*Exercise details*
Your job with the data below is to output exactly the lines from the one holding "if reserved. -/" down to the one holding "some (2, false)", both included, and no others.

*Stored data*
/-- CHAIN_WRITE (R638, R639): the words are staged and committed in one operation. -/
def chainWrite (f : ChainFrame) (s : State) : Answer :=
  if (rdA s pgSettings 0x118).bit 1 then plain rsWriteProtect s
  else
    let s := (List.range (pay f 4 2)).foldl (fun s i => plainWrite pgSettings (pay f 0 4 + 8 * i) (word (pay f (8 + 8 * i) 8)) s) s
    let s := commitPage pgSettings s
    plain (if fld s pgSettings 0x018 6 5 = 1 then rsOk else rsRefused) s

def execChainWrite (frame : ChainFrame) (s : State) : Out' := .next (receive 0x04 writeShape chainWrite frame s)

/-! ### Firmware images (R644, R645) -/

/-- Replace the bytes of an image slot. -/
def setImage (s : State) (b : Bool) (m : List Host.Cell) : State :=
  if b then { s with keeper := { s.keeper with imageB := m } } else { s with keeper := { s.keeper with imageA := m } }

/-- Set the state of an image slot (R638). -/
def setImageState (s : State) (b : Bool) (v : Nat) : State :=
  if b then { s with keeper := { s.keeper with stateB := v } } else { s with keeper := { s.keeper with stateA := v } }

/-- A STAGE payload with an OP (R627). -/
def stageShape (op : Nat) (f : ChainFrame) : Bool :=
  decide (f.payload.length = 12) && decide (pay f 0 1 = op) && decide (pay f 1 3 = 0)
  && (if op = 0 then decide (4096 ≤ pay f 8 4) && decide (pay f 8 4 ≤ 67108864) else decide (pay f 8 4 = 0))

/-- The activation in progress needs the slot that is not active as its fall-back (R645). -/
def actBusy (s : State) : Bool := decide (s.keeper.actState = 1) || decide (s.keeper.actState = 2)

/-- STAGE_BEGIN (R645). -/
def stageBegin (f : ChainFrame) (s : State) : Answer :=
  if actBusy s then plain rsRefused s
  else
    let b := !activeSlot s
    let s := setImageState (setImage s b []) b 1
    plain rsOk { s with keeper := { s.keeper with staging := some (pay f 4 4, pay f 8 4), otherConfirmed := false } }

def execStageBegin (frame : ChainFrame) (s : State) : Out' := .next (receive 0x05 (stageShape 0) stageBegin frame s)

/-- The result of VERIFY on the slot that is not active (R644): the status of the response. -/
def verifyStatus (s : State) (v : VerifyResult) : Nat :=
  let b := !activeSlot s
  if (imageWord s b 0).bits 31 0 ≠ 0x57464344 || !(imageWord s b 8).bit (48 + partBit s.part) || !v.signature || !v.digest then rsVerifyFail
  else if imageSvn s b < s.keeper.minSvn then rsRollback
  else rsOk

/-- STAGE_END (R645). -/
def stageEnd (v : VerifyResult) (f : ChainFrame) (s : State) : Answer :=
  match s.keeper.staging with
  | none => plain rsRefused s
  | some (id, _) =>
    if id ≠ pay f 4 4 then plain rsRefused s
    else
      let st := verifyStatus s v
      let s := setImageState s (!activeSlot s) (if st = rsOk then 2 else 3)
      plain st { s with keeper := { s.keeper with staging := none } }

def execStageEnd (frame : ChainFrame) (verify : VerifyResult) (s : State) : Out' :=
  .next (receive 0x05 (stageShape 1) (stageEnd verify) frame s)

/-- IMAGE's payload (R627). -/
def imageShape (f : ChainFrame) : Bool := decide (9 ≤ f.payload.length) && decide (f.payload.length ≤ 1024)

/-- IMAGE (R645): the bytes enter the staged slot at their offset. -/
def imageData (f : ChainFrame) (s : State) : Answer :=
  match s.keeper.staging with
  | none => plain rsRefused s
  | some (_, len) =>
    let off := pay f 4 4
    if len < off + (f.payload.length - 8) then plain rsBadFrame s
    else
      let b := !activeSlot s
      plain rsOk (setImage s b (cellsSet (imageOf s b) off (f.payload.drop 8)))

/-- A frame of another image than the BEGIN's is dropped and counted (R645): the module that it is for neither acts nor answers. -/
def imageOther (s : State) (f : ChainFrame) : Bool :=
  match s.keeper.staging with
  | some (id, _) => decide (id ≠ pay f 0 4)
  | none => false

/-- IMAGE. -/
def imageFrame (f : ChainFrame) (s : State) : State :=
  let mine := decide (chainAddr s ≠ 0xFFF) && (decide (f.dst.toNat = chainAddr s) || decide (f.dst.toNat = 0xFFFF))
  if !s.keeper.bypass && decide (f.kind.toNat = 6) && !frameBad f && mine && imageShape f && !s.keeper.restarting && imageOther s f then
    countDrop (forward f s)
  else receive 0x06 imageShape imageData f s

def execImage (frame : ChainFrame) (s : State) : Out' := .next (imageFrame frame s)

/-! ### ACTIVATE, CONFIRM and RESET (R646 to R648) -/

/-- Bring-up has ended in stage 15 with NO_IMAGE (R647). -/
def noImage (s : State) : Bool := decide (bootStage s = 15) && decide (fld s pgIdent 0x138 15 8 = 3)

/-- ACTIVATE's payload (R627). -/
def activateShape (f : ChainFrame) : Bool := decide (f.payload.length = 16) && decide (pay f 4 4 = 0)

/-- ACTIVATE (R646, R647). -/
def activate (f : ChainFrame) (s : State) : Answer :=
  let t := pay f 8 8
  let b := !activeSlot s
  if imageState s b ≠ 2 || decide (imageId s b ≠ pay f 0 4) then plain rsRefused s
  else if noImage s && decide (t = 0) then
    plain rsOk (resetBlocks (switchImage false { s with keeper := { s.keeper with pendingT := s.now } }))
  else if servo s ≠ svLocked && !noImage s then plain rsNotLocked s
  else if t < s.now + 10 * 10 ^ 9 || decide (s.now + 604800 * 10 ^ 9 < t) then plain rsRefused s
  else plain rsOk (bankChanged { s with keeper := { s.keeper with pending := true, pendingT := t, actState := 1 } })

def execActivate (frame : ChainFrame) (s : State) : Out' := .next (receive 0x07 activateShape activate frame s)

/-- CONFIRM's payload (R627). -/
def confirmShape (f : ChainFrame) : Bool := decide (f.payload.length = 4)

/-- CONFIRM (R648). -/
def confirm (f : ChainFrame) (s : State) : Answer := let r := confirmImage (pay f 0 4) s; plain r.1 r.2

def execConfirm (frame : ChainFrame) (s : State) : Out' := .next (receive 0x08 confirmShape confirm frame s)

/-- CHAIN_RESET (R613, R625). The response tells the address that the module had. -/
def chainReset (f : ChainFrame) (s : State) : State :=
  let mine := decide (chainAddr s ≠ 0xFFF) && (decide (f.dst.toNat = chainAddr s) || decide (f.dst.toNat = 0xFFFF))
  let acts := !s.keeper.bypass && decide (f.kind.toNat = 0x0A) && !frameBad f && mine && f.payload.isEmpty && !s.keeper.restarting
    && (decide (f.dst.toNat = 0xFFFF) || decide (s.keeper.lastSeq ≠ some f.seq.toNat))
  let s := receive 0x0A (fun f => f.payload.isEmpty) (fun _ s => plain rsOk s) f s
  if acts then deviceReset s else s

def execChainReset (frame : ChainFrame) (s : State) : Out' := .next (chainReset frame s)

/-! ### Attestation (R650 to R653) -/

/-- n bytes of a list, with zeros where it is shorter. -/
def sized (n : Nat) (l : List Byte) : List Byte := (List.range n).map (fun i => l.getD i 0)

/-- The leaf that the Keeper may use (R651, R652): when Q equals CEIL it reserves 1,024 more; none if no record can be read or the key is exhausted. -/
def takeLeaf (s : State) : Option (Nat × State) :=
  let k := s.keeper
  if !k.reservationOk || decide (2 ^ 20 ≤ k.leafQ) then none
  else
    let ceil := if k.leafQ = k.leafCeil then k.leafCeil + 1024 else k.leafCeil
    if ceil ≤ k.leafQ then none
    else some (k.leafQ, bankChanged { s with keeper := { k with leafQ := k.leafQ + 1, leafCeil := ceil } })

/-- Bytes of the active settings copy (R635, R653). -/
def copyBytes (c : List (Nat × Word)) : List Byte := leBytes (setId c).toNat 8 ++ copyBody c

/-- Bytes 0x00 to 0xFF of a report (R653): the length is that of the whole report. -/
def reportHead (s : State) (q : Nat) (nonce : List Byte) : List Byte :=
  let b := activeSlot s
  let w := fun (x : Word) => leBytes x.toNat 8
  w (word (1 + 3084 <<< 16)) ++ w (regView s pgIdent 0x100) ++ w (regView s pgIdent 0x118) ++ w (regView s pgIdent 0x120)
  ++ w (fwWord s) ++ w (slotWordOf s false) ++ w (slotWordOf s true) ++ w (actStat s)
  ++ (List.range 32).map (fun i => mget emptyByte (imageOf s b) (0x20 + i))
  ++ sized 32 (Config.sha256 (copyBytes (activeCopy s))) ++ sized 32 nonce
  ++ w (nowW s) ++ w (regView s pgIdent 0x140) ++ w (regView s pgIdent 0x148) ++ w (word q) ++ List.replicate 64 0

/-- A signed report (R653), or none where the Keeper signs nothing. The state stores the next leaf before the report leaves (R651). -/
def attest (nonce : List Byte) (s : State) : Option (List Byte × State) :=
  match takeLeaf s with
  | none => none
  | some (q, t) =>
    let h := reportHead s q nonce
    some (h ++ sized 2828 (Config.lmsSign q h), t)

/-- ATTEST's payload (R627). -/
def attestShape (f : ChainFrame) : Bool := decide (f.payload.length = 32)

/-- CHAIN_ATTEST (R627, R653): four frames of 771 bytes. -/
def chainAttest (f : ChainFrame) (s : State) : Answer :=
  match attest f.payload s with
  | none => plain rsRefused s
  | some (r, s) => (rsOk, (List.range 4).map (fun p => (r.drop (771 * p)).take 771), s)

def execChainAttest (frame : ChainFrame) (s : State) : Out' := .next (receive 0x09 attestShape chainAttest frame s)

end Sys2Proof.Machine
end

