-- ==== Sys2Proof/Machine/Scalar.lean ====
section
/-! DEFINITION. The scalar control unit (R88 to R93, R106, R107): instruction fetch, the expansion of compressed instructions, RV64IMA with
Zicsr and Zifencei as the RISC-V specifications that R88 names define them, and the four custom formats. An instruction word is a number. -/

namespace Sys2Proof.Machine

/-! ### Fields and immediates -/

/-- Bits [hi:lo] of an instruction word. -/
def bf (w hi lo : Nat) : Nat := w / 2 ^ lo % 2 ^ (hi + 1 - lo)

/-- A number of n bits, sign-extended to a register. -/
def sx (n v : Nat) : Word := (BitVec.ofNat n v).signExtend 64

/-- The low 32 bits of a result, sign-extended. -/
def sx32 (v : Word) : Word := (v.setWidth 32).signExtend 64

def immI (w : Nat) : Word := sx 12 (bf w 31 20)
def immS (w : Nat) : Word := sx 12 (bf w 31 25 * 32 + bf w 11 7)
def immB (w : Nat) : Word := sx 13 (bf w 31 31 * 4096 + bf w 7 7 * 2048 + bf w 30 25 * 32 + bf w 11 8 * 2)
def immU (w : Nat) : Word := sx 32 (bf w 31 12 * 4096)
def immJ (w : Nat) : Word := sx 21 (bf w 31 31 * 2 ^ 20 + bf w 19 12 * 4096 + bf w 20 20 * 2048 + bf w 30 21 * 2)

/-! ### Compressed instructions: the 32-bit instruction that each stands for -/

def encR (f7 rs2 rs1 f3 rd op : Nat) : Nat := f7 * 2 ^ 25 + rs2 * 2 ^ 20 + rs1 * 2 ^ 15 + f3 * 2 ^ 12 + rd * 2 ^ 7 + op
def encI (imm rs1 f3 rd op : Nat) : Nat := imm % 4096 * 2 ^ 20 + rs1 * 2 ^ 15 + f3 * 2 ^ 12 + rd * 2 ^ 7 + op
def encS (imm rs2 rs1 f3 : Nat) : Nat := encR (bf imm 11 5) rs2 rs1 f3 (bf imm 4 0) 0x23
def encB (imm rs1 f3 : Nat) : Nat := encR (bf imm 12 12 * 64 + bf imm 10 5) 0 rs1 f3 (bf imm 4 1 * 2 + bf imm 11 11) 0x63
def encJ (imm rd : Nat) : Nat :=
  bf imm 20 20 * 2 ^ 31 + bf imm 10 1 * 2 ^ 21 + bf imm 11 11 * 2 ^ 20 + bf imm 19 12 * 2 ^ 12 + rd * 2 ^ 7 + 0x6F

/-- An n-bit immediate, sign-extended to m bits. -/
def sxN (n m v : Nat) : Nat := ((BitVec.ofNat n v).signExtend m).toNat

/-- Quadrant 0. -/
def expand0 (h : Nat) : Option Nat :=
  let rd := 8 + bf h 4 2
  let rs1 := 8 + bf h 9 7
  let immW := bf h 12 10 * 8 + bf h 6 6 * 4 + bf h 5 5 * 64
  let immD := bf h 12 10 * 8 + bf h 6 5 * 64
  match bf h 15 13 with
  | 0 =>
    let imm := bf h 12 11 * 16 + bf h 10 7 * 64 + bf h 6 6 * 4 + bf h 5 5 * 8
    if imm = 0 then none else some (encI imm 2 0 rd 0x13)
  | 2 => some (encI immW rs1 2 rd 0x03)
  | 3 => some (encI immD rs1 3 rd 0x03)
  | 6 => some (encS immW rd rs1 2)
  | 7 => some (encS immD rd rs1 3)
  | _ => none

/-- The register-register and shift forms of quadrant 1. -/
def expandAlu (h : Nat) : Option Nat :=
  let rd := 8 + bf h 9 7
  let rs2 := 8 + bf h 4 2
  let imm := bf h 12 12 * 32 + bf h 6 2
  match bf h 11 10 with
  | 0 => some (encI imm rd 5 rd 0x13)
  | 1 => some (encI (imm + 0x400) rd 5 rd 0x13)
  | 2 => some (encI (sxN 6 12 imm) rd 7 rd 0x13)
  | _ =>
    match bf h 12 12, bf h 6 5 with
    | 0, 0 => some (encR 0x20 rs2 rd 0 rd 0x33)
    | 0, 1 => some (encR 0 rs2 rd 4 rd 0x33)
    | 0, 2 => some (encR 0 rs2 rd 6 rd 0x33)
    | 0, 3 => some (encR 0 rs2 rd 7 rd 0x33)
    | 1, 0 => some (encR 0x20 rs2 rd 0 rd 0x3B)
    | 1, 1 => some (encR 0 rs2 rd 0 rd 0x3B)
    | _, _ => none

/-- C.LUI and C.ADDI16SP. -/
def expandLui (h : Nat) : Option Nat :=
  let rd := bf h 11 7
  let imm := bf h 12 12 * 32 + bf h 6 2
  if imm = 0 then none
  else if rd = 2 then
    some (encI (sxN 10 12 (bf h 12 12 * 512 + bf h 6 6 * 16 + bf h 5 5 * 64 + bf h 4 3 * 128 + bf h 2 2 * 32)) 2 0 2 0x13)
  else some (sxN 6 20 imm * 4096 + rd * 128 + 0x37)

/-- Quadrant 1. -/
def expand1 (h : Nat) : Option Nat :=
  let rd := bf h 11 7
  let imm := sxN 6 12 (bf h 12 12 * 32 + bf h 6 2)
  let rs1 := 8 + bf h 9 7
  let br := sxN 9 13 (bf h 12 12 * 256 + bf h 11 10 * 8 + bf h 6 5 * 64 + bf h 4 3 * 2 + bf h 2 2 * 32)
  match bf h 15 13 with
  | 0 => some (encI imm rd 0 rd 0x13)
  | 1 => if rd = 0 then none else some (encI imm rd 0 rd 0x1B)
  | 2 => some (encI imm 0 0 rd 0x13)
  | 3 => expandLui h
  | 4 => expandAlu h
  | 5 => some (encJ (sxN 12 21 (bf h 12 12 * 2048 + bf h 11 11 * 16 + bf h 10 9 * 256 + bf h 8 8 * 1024 + bf h 7 7 * 64
      + bf h 6 6 * 128 + bf h 5 3 * 2 + bf h 2 2 * 32)) 0)
  | 6 => some (encB br rs1 0)
  | _ => some (encB br rs1 1)

/-- Quadrant 2. -/
def expand2 (h : Nat) : Option Nat :=
  let rd := bf h 11 7
  let rs2 := bf h 6 2
  match bf h 15 13 with
  | 0 => some (encI (bf h 12 12 * 32 + rs2) rd 1 rd 0x13)
  | 2 => if rd = 0 then none else some (encI (bf h 12 12 * 32 + bf h 6 4 * 4 + bf h 3 2 * 64) 2 2 rd 0x03)
  | 3 => if rd = 0 then none else some (encI (bf h 12 12 * 32 + bf h 6 5 * 8 + bf h 4 2 * 64) 2 3 rd 0x03)
  | 4 =>
    if bf h 12 12 = 0 then
      if rs2 ≠ 0 then some (encR 0 rs2 0 0 rd 0x33) else if rd = 0 then none else some (encI 0 rd 0 0 0x67)
    else if rs2 ≠ 0 then some (encR 0 rs2 rd 0 rd 0x33)
    else if rd = 0 then some 0x00100073
    else some (encI 0 rd 0 1 0x67)
  | 6 => some (encS (bf h 12 9 * 4 + bf h 8 7 * 64) rs2 2 2)
  | 7 => some (encS (bf h 12 10 * 8 + bf h 9 7 * 64) rs2 2 3)
  | _ => none

/-- The 32-bit instruction of a compressed one; none for a reserved or floating-point form (R88). -/
def expand16 (h : Nat) : Option Nat :=
  match h % 4 with
  | 0 => expand0 h
  | 1 => expand1 h
  | _ => expand2 h

/-! ### Integer arithmetic -/

/-- Register-register operations by funct3, and the alternatives of funct7 0x20. -/
def aluOp (alt : Bool) (f3 : Nat) (a b : Word) : Word :=
  match f3 with
  | 0 => if alt then a - b else a + b
  | 1 => a <<< (b.toNat % 64)
  | 2 => if a.toInt < b.toInt then 1 else 0
  | 3 => if a.toNat < b.toNat then 1 else 0
  | 4 => a ^^^ b
  | 5 => if alt then a.sshiftRight (b.toNat % 64) else a >>> (b.toNat % 64)
  | 6 => a ||| b
  | _ => a &&& b

/-- The 32-bit operations, sign-extended. -/
def aluOp32 (alt : Bool) (f3 : Nat) (a b : Word) : Word :=
  let x := a.setWidth 32
  let n := b.toNat % 32
  match f3 with
  | 0 => sx32 (if alt then a - b else a + b)
  | 1 => (x <<< n).signExtend 64
  | _ => (if alt then x.sshiftRight n else x >>> n).signExtend 64

/-- Bits [127:64] of a product of integers. -/
def mulHigh (x y : Int) : Word := BitVec.ofInt 64 (x * y / (2 ^ 64 : Nat))

/-- Quotients and remainders of a width, with the results that RISC-V gives a division by zero. -/
def divS {n : Nat} (a b : BitVec n) : BitVec n := if b = 0 then BitVec.allOnes n else a.sdiv b
def divU {n : Nat} (a b : BitVec n) : BitVec n := if b = 0 then BitVec.allOnes n else a / b
def remS {n : Nat} (a b : BitVec n) : BitVec n := if b = 0 then a else a.srem b
def remU {n : Nat} (a b : BitVec n) : BitVec n := if b = 0 then a else a % b

/-- The M extension. -/
def mulOp (f3 : Nat) (a b : Word) : Word :=
  match f3 with
  | 0 => a * b
  | 1 => mulHigh a.toInt b.toInt
  | 2 => mulHigh a.toInt b.toNat
  | 3 => mulHigh a.toNat b.toNat
  | 4 => divS a b
  | 5 => divU a b
  | 6 => remS a b
  | _ => remU a b

/-- The 32-bit forms of the M extension; none for a reserved funct3. -/
def mulOp32 (f3 : Nat) (a b : Word) : Option Word :=
  let x := a.setWidth 32
  let y := b.setWidth 32
  match f3 with
  | 0 => some (sx32 (a * b))
  | 4 => some ((divS x y).signExtend 64)
  | 5 => some ((divU x y).signExtend 64)
  | 6 => some ((remS x y).signExtend 64)
  | 7 => some ((remU x y).signExtend 64)
  | _ => none

/-- The value that an atomic operation of a width stores; none for a reserved funct5. -/
def amoFn (f5 : Nat) {n : Nat} (old src : BitVec n) : Option (BitVec n) :=
  match f5 with
  | 0x00 => some (old + src)
  | 0x01 => some src
  | 0x04 => some (old ^^^ src)
  | 0x08 => some (old ||| src)
  | 0x0C => some (old &&& src)
  | 0x10 => some (if old.toInt ≤ src.toInt then old else src)
  | 0x14 => some (if src.toInt ≤ old.toInt then old else src)
  | 0x18 => some (if old.toNat ≤ src.toNat then old else src)
  | 0x1C => some (if src.toNat ≤ old.toNat then old else src)
  | _ => none

/-- The condition of a branch; none for a reserved funct3. -/
def branchOp (f3 : Nat) (a b : Word) : Option Bool :=
  match f3 with
  | 0 => some (decide (a = b))
  | 1 => some (decide (a ≠ b))
  | 4 => some (decide (a.toInt < b.toInt))
  | 5 => some (decide (b.toInt ≤ a.toInt))
  | 6 => some (decide (a.toNat < b.toNat))
  | 7 => some (decide (b.toNat ≤ a.toNat))
  | _ => none

/-! ### Results -/

/-- The instruction writes a register and completes. -/
def setX (k : CoreRef) (rd : Nat) (v : Word) (s : State) : IRes := .ok (setCore s k (xWr (coreOf s k) rd v))

/-- A result, or an illegal instruction where there is none. -/
def orIllegal (k : CoreRef) (rd : Nat) (v : Option Word) (s : State) : IRes :=
  match v with
  | some v => setX k rd v s
  | none => illegal s

/-! ### Loads and stores (R90, R91, R358) -/

/-- Bytes and sign of a load by funct3; none if reserved. -/
def loadKind (f3 : Nat) : Option (Nat × Bool) :=
  match f3 with
  | 0 => some (1, true)
  | 1 => some (2, true)
  | 2 => some (4, true)
  | 3 => some (8, true)
  | 4 => some (1, false)
  | 5 => some (2, false)
  | 6 => some (4, false)
  | _ => none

*Final answer*
/-- Bytes and sign of a load by funct3; none if reserved. -/
def loadKind (f3 : Nat) : Option (Nat × Bool) :=
  match f3 with
  | 0 => some (1, true)
  | 1 => some (2, true)
  | 2 => some (4, true)
  | 3 => some (8, true)
  | 4 => some (1, false)
  | 5 => some (2, false)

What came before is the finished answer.